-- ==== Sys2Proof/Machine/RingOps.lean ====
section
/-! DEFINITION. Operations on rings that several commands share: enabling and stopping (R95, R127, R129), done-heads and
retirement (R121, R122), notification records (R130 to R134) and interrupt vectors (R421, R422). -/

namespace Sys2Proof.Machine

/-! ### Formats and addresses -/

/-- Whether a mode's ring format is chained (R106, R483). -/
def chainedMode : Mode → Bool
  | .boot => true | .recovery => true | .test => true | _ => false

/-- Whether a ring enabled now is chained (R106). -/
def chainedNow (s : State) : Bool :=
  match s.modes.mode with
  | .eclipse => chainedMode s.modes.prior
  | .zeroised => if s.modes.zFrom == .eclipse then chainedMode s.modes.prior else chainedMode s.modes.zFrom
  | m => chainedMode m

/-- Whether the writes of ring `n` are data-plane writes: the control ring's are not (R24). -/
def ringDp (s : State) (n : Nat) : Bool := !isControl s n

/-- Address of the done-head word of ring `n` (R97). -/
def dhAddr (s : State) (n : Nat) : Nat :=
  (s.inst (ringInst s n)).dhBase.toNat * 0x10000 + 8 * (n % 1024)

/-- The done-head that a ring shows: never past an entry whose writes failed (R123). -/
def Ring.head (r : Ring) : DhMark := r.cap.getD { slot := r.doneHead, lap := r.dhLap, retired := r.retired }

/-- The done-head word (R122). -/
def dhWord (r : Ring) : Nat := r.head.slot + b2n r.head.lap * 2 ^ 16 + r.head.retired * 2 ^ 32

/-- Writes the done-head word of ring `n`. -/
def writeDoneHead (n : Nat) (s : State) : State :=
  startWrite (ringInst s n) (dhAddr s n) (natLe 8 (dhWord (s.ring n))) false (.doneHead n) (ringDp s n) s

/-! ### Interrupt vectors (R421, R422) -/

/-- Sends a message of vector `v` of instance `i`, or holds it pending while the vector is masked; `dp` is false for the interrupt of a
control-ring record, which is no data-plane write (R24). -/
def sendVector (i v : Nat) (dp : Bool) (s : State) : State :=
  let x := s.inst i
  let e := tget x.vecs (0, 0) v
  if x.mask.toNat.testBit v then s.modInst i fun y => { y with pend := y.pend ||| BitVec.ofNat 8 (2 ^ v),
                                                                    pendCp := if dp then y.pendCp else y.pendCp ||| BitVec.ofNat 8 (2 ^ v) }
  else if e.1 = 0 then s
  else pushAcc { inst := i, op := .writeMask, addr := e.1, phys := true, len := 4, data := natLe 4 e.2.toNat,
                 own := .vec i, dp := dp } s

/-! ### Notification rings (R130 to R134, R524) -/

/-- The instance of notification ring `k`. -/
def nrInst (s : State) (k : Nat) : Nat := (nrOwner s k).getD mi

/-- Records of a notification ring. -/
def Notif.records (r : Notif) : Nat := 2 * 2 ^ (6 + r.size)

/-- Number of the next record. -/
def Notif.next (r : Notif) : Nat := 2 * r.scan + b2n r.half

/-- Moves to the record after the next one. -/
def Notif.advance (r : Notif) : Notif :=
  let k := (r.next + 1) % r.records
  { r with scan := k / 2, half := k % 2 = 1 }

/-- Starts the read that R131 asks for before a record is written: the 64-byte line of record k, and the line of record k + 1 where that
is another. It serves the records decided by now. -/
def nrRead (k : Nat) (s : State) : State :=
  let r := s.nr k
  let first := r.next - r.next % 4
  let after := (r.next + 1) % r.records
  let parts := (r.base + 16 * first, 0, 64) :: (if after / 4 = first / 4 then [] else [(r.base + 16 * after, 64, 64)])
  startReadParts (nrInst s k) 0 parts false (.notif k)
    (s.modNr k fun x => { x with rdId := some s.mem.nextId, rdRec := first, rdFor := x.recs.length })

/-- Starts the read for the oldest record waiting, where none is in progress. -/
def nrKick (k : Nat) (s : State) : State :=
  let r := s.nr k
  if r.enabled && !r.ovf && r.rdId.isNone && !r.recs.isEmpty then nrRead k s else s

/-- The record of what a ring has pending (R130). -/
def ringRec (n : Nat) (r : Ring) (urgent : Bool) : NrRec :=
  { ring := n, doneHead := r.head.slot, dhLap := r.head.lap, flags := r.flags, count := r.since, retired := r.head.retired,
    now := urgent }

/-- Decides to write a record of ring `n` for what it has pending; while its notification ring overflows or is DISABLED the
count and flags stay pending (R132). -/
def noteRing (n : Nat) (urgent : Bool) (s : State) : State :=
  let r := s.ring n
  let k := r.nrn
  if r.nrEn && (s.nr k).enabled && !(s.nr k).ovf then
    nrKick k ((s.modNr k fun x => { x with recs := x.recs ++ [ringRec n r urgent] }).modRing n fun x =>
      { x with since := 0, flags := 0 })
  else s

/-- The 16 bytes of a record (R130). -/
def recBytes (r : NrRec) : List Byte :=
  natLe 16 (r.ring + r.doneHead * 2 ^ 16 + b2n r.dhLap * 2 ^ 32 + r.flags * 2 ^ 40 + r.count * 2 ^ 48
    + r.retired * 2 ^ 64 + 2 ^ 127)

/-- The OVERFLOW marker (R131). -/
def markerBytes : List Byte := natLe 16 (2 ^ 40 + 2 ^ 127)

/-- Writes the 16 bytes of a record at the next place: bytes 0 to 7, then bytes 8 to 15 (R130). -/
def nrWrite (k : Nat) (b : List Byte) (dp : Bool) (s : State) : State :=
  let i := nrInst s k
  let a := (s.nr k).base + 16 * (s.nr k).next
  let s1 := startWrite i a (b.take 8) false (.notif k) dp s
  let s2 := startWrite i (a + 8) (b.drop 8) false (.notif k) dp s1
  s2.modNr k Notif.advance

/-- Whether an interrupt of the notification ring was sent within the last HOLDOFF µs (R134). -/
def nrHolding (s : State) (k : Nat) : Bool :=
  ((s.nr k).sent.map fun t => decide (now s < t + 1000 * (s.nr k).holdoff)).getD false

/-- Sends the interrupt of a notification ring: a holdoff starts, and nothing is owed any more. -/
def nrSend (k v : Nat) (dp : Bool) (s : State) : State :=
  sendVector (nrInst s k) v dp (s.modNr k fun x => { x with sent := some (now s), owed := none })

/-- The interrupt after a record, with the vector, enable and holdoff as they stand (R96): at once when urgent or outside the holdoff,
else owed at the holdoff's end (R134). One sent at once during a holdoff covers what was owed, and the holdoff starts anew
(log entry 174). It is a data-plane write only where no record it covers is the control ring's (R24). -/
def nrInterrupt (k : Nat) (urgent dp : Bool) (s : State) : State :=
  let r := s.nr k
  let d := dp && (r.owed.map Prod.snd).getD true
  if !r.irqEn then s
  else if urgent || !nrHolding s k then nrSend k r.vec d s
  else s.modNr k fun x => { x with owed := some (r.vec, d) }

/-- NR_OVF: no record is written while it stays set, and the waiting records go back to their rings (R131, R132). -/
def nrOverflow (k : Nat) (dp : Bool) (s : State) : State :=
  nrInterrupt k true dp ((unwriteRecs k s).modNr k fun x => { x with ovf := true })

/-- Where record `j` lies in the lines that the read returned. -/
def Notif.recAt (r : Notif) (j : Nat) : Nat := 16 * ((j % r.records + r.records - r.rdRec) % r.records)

....

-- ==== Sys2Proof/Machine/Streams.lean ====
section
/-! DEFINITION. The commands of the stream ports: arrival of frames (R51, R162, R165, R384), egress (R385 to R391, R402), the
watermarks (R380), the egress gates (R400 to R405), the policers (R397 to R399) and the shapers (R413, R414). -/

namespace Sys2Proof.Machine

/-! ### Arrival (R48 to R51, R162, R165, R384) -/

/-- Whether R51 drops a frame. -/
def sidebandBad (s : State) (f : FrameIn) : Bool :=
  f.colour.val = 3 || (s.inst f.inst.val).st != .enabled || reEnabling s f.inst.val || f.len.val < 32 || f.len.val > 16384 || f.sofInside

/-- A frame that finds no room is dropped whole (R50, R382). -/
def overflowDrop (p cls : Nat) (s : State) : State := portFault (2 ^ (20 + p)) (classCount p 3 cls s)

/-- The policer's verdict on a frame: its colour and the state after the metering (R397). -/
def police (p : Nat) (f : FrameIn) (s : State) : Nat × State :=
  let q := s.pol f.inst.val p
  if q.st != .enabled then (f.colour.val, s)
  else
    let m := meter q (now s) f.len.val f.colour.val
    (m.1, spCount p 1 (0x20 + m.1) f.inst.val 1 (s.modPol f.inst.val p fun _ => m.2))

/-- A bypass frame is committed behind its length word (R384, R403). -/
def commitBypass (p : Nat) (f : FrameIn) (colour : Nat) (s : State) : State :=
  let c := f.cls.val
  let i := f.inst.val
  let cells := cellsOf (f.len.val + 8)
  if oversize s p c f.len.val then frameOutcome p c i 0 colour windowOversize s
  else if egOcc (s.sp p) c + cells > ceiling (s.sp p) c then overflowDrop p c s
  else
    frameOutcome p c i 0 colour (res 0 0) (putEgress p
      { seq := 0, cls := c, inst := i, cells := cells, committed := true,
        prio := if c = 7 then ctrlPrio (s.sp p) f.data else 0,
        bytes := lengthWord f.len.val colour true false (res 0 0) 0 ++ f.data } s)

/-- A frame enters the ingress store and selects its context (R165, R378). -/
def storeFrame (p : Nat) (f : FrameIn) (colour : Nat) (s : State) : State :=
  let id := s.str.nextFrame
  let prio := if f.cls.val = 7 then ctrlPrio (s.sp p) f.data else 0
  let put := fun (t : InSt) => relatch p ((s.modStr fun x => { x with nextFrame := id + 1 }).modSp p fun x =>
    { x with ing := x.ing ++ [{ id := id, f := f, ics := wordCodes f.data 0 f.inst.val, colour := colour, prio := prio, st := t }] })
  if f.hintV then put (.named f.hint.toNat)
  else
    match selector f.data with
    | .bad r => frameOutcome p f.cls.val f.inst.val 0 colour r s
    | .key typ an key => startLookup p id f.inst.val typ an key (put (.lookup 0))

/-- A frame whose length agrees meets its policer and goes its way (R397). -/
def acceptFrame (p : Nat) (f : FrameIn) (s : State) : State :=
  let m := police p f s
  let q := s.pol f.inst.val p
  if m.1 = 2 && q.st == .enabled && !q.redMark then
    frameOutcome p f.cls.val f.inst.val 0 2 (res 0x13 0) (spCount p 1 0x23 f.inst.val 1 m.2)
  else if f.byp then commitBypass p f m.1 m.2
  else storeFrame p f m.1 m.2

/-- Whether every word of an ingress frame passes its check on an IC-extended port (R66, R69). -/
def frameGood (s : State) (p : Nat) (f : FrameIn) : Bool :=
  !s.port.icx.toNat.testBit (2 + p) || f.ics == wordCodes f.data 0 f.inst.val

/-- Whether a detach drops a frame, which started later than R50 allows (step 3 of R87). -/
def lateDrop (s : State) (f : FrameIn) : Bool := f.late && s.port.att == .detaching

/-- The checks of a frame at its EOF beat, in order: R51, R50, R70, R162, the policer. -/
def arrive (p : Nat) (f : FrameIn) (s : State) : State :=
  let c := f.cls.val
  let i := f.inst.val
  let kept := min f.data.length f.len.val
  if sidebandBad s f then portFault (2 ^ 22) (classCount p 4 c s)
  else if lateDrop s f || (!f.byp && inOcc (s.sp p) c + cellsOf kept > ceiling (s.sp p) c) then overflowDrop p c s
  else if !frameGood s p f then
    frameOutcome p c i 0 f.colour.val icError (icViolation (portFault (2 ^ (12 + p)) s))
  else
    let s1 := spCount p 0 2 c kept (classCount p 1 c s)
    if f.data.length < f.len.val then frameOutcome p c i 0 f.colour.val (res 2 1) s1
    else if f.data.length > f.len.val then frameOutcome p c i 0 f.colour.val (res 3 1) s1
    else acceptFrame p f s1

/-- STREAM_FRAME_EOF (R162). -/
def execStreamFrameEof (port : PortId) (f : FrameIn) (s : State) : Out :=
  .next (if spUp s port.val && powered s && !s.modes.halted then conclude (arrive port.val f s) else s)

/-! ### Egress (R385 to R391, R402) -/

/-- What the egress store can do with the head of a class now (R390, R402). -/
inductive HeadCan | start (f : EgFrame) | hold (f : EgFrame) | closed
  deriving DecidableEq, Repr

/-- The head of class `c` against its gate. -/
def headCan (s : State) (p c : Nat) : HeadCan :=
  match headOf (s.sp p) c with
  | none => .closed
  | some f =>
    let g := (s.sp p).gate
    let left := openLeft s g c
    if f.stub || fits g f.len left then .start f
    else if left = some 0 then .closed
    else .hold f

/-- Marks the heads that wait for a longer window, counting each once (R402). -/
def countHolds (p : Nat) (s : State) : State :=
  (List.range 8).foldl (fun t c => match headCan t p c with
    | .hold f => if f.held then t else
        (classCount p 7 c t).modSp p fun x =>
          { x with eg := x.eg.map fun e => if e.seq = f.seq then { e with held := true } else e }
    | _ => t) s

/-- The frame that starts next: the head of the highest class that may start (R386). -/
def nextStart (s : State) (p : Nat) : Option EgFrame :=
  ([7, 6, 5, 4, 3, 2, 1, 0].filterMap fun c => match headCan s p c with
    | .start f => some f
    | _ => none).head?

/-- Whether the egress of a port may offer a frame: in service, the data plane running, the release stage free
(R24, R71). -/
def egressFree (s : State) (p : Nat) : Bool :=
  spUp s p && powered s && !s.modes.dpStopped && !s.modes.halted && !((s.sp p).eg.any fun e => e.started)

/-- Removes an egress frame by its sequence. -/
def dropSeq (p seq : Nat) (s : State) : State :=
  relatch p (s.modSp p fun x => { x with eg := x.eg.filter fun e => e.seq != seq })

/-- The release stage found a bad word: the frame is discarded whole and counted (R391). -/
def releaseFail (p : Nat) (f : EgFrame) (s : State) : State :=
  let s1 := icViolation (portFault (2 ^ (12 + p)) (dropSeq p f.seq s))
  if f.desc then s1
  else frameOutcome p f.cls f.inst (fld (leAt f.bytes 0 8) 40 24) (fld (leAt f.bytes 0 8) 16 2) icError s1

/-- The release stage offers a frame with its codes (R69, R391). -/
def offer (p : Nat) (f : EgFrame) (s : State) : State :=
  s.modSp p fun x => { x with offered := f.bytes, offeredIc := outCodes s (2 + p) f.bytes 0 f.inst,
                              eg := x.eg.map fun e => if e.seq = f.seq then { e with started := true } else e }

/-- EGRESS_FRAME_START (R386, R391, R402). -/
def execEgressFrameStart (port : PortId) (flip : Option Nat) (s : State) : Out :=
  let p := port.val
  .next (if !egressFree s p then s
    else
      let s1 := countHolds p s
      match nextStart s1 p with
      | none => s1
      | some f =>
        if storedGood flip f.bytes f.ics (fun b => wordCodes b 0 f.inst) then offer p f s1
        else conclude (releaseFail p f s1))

....

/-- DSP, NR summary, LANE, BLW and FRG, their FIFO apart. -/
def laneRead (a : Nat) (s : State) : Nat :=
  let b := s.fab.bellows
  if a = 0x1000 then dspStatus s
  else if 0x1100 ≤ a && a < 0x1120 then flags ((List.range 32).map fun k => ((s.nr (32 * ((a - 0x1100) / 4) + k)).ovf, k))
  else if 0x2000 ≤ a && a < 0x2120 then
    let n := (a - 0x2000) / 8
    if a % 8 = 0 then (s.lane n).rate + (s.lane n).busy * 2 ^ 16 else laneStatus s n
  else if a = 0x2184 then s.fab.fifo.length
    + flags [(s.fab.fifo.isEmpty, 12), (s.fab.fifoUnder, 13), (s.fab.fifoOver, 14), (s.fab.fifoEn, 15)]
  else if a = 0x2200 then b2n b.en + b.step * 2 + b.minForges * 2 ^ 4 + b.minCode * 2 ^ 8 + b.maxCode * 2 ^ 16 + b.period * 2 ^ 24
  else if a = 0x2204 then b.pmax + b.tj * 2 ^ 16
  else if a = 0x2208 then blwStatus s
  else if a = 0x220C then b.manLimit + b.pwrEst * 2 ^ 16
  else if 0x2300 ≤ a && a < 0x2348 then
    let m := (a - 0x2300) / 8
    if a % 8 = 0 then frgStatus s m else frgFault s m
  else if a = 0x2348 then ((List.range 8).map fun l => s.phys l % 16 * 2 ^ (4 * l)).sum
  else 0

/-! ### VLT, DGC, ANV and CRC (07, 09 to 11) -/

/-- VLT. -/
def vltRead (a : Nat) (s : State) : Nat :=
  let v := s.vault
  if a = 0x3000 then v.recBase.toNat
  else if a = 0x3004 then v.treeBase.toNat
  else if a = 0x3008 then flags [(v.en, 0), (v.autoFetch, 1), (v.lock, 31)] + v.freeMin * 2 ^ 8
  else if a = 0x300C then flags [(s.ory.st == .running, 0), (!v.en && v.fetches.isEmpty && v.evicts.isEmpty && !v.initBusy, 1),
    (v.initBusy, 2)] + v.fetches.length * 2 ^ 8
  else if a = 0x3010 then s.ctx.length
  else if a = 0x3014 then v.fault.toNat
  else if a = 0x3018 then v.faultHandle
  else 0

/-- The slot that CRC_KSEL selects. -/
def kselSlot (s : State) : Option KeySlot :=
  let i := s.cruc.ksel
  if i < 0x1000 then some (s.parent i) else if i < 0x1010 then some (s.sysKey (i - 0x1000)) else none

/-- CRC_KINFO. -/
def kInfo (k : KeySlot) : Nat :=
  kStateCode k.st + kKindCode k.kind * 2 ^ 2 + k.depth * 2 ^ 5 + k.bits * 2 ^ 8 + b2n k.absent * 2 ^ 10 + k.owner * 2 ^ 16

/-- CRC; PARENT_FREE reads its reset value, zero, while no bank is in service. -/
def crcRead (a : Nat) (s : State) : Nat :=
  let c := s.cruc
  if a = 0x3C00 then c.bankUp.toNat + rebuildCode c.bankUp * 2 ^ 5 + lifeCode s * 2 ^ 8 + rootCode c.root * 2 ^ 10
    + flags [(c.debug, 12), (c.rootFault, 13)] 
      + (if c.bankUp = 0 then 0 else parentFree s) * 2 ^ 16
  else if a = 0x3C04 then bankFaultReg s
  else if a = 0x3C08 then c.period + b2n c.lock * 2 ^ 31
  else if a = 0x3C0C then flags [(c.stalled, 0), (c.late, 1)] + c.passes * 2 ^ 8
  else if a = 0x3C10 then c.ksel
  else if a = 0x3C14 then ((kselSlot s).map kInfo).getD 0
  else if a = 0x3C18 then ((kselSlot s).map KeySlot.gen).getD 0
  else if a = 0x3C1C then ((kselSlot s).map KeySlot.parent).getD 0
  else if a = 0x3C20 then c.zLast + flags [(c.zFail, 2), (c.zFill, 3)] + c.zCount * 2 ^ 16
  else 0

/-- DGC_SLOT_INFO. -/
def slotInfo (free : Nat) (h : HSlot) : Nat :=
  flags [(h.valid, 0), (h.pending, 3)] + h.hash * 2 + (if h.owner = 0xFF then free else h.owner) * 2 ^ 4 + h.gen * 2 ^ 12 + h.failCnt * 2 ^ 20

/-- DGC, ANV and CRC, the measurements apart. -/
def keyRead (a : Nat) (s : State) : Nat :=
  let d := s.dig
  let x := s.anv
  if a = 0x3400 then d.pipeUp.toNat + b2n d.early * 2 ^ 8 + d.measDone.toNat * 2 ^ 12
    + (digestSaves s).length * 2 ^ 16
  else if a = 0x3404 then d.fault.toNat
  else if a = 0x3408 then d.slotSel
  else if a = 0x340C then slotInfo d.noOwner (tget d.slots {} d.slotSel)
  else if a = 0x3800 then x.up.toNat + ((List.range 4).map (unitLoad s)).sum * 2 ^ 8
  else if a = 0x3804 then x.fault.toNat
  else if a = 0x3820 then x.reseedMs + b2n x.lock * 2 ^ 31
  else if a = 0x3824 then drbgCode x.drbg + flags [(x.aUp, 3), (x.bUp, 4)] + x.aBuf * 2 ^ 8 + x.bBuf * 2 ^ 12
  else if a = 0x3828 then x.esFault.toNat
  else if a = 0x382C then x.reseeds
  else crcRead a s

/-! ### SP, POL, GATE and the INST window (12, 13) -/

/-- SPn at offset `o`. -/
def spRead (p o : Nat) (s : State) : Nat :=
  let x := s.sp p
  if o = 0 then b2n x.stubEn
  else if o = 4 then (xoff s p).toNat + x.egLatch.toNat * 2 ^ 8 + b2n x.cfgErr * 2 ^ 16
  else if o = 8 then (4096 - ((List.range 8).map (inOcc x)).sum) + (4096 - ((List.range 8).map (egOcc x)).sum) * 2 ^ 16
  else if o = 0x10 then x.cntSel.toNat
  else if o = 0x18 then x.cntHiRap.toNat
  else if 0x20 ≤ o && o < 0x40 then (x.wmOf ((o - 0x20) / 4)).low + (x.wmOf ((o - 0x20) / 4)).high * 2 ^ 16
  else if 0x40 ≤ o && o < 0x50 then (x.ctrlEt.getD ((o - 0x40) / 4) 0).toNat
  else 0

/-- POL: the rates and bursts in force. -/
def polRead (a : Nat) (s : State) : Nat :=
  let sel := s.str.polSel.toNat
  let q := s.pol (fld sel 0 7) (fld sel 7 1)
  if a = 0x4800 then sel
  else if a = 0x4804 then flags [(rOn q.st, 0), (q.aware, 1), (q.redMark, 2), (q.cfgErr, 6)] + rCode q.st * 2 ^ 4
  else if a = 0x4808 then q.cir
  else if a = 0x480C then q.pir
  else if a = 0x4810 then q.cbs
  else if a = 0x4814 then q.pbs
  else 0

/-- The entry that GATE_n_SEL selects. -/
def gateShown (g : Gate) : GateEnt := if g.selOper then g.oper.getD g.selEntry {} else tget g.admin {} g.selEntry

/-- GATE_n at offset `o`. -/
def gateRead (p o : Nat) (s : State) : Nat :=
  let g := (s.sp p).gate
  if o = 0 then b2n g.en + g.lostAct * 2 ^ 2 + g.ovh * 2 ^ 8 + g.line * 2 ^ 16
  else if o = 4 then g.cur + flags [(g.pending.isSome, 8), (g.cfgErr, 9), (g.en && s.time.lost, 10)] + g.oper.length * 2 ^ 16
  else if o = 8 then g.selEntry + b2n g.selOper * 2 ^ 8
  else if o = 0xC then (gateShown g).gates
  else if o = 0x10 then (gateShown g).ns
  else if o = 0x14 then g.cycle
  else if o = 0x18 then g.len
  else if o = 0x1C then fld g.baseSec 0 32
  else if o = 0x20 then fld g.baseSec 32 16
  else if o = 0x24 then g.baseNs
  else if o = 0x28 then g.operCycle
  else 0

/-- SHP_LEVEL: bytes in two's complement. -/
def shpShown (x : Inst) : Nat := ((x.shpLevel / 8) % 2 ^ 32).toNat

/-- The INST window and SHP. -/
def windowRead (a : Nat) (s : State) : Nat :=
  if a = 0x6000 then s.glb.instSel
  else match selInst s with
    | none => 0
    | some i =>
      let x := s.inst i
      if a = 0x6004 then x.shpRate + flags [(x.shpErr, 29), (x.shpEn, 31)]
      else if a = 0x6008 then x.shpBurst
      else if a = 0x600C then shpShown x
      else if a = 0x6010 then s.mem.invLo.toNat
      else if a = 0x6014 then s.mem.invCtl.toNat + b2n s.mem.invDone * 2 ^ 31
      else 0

....

» ASSIGNMENT
Beginning at the line above with "def nrKick (k" and finishing at the line with "let a := (s.nr k).base + 16 * (s.nr k).next", return each line exactly and return nothing else.

» ANSWER SECTION
def nrKick (k : Nat) (s : State) : State :=
  let r := s.nr k
  if r.enabled && !r.ovf && r.rdId.isNone && !r.recs.isEmpty then nrRead k s else s

/-- The record of what a ring has pending (R130). -/
def ringRec (n : Nat) (r : Ring) (urgent : Bool) : NrRec :=
  { ring := n, doneHead := r.head.slot, dhLap := r.head.lap, flags := r.flags, count := r.since, retired := r.head.retired,
    now := urgent }

/-- Decides to write a record of ring `n` for what it has pending; while its notification ring overflows or is DISABLED the
count and flags stay pending (R132). -/
def noteRing (n : Nat) (urgent : Bool) (s : State) : State :=
  let r := s.ring n
  let k := r.nrn
  if r.nrEn && (s.nr k).enabled && !(s.nr k).ovf then
    nrKick k ((s.modNr k fun x => { x with recs := x.recs ++ [ringRec n r urgent] }).modRing n fun x =>
      { x with since := 0, flags := 0 })
  else s

/-- The 16 bytes of a record (R130). -/
def recBytes (r : NrRec) : List Byte :=
  natLe 16 (r.ring + r.doneHead * 2 ^ 16 + b2n r.dhLap * 2 ^ 32 + r.flags * 2 ^ 40 + r.count * 2 ^ 48
    + r.retired * 2 ^ 64 + 2 ^ 127)

/-- The OVERFLOW marker (R131). -/
def markerBytes : List Byte := natLe 16 (2 ^ 40 + 2 ^ 127)

/-- Writes the 16 bytes of a record at the next place: bytes 0 to 7, then bytes 8 to 15 (R130). -/
def nrWrite (k : Nat) (b : List Byte) (dp : Bool) (s : State) : State :=
  let i := nrInst s k
  let a := (s.nr k).base + 16 * (s.nr k).next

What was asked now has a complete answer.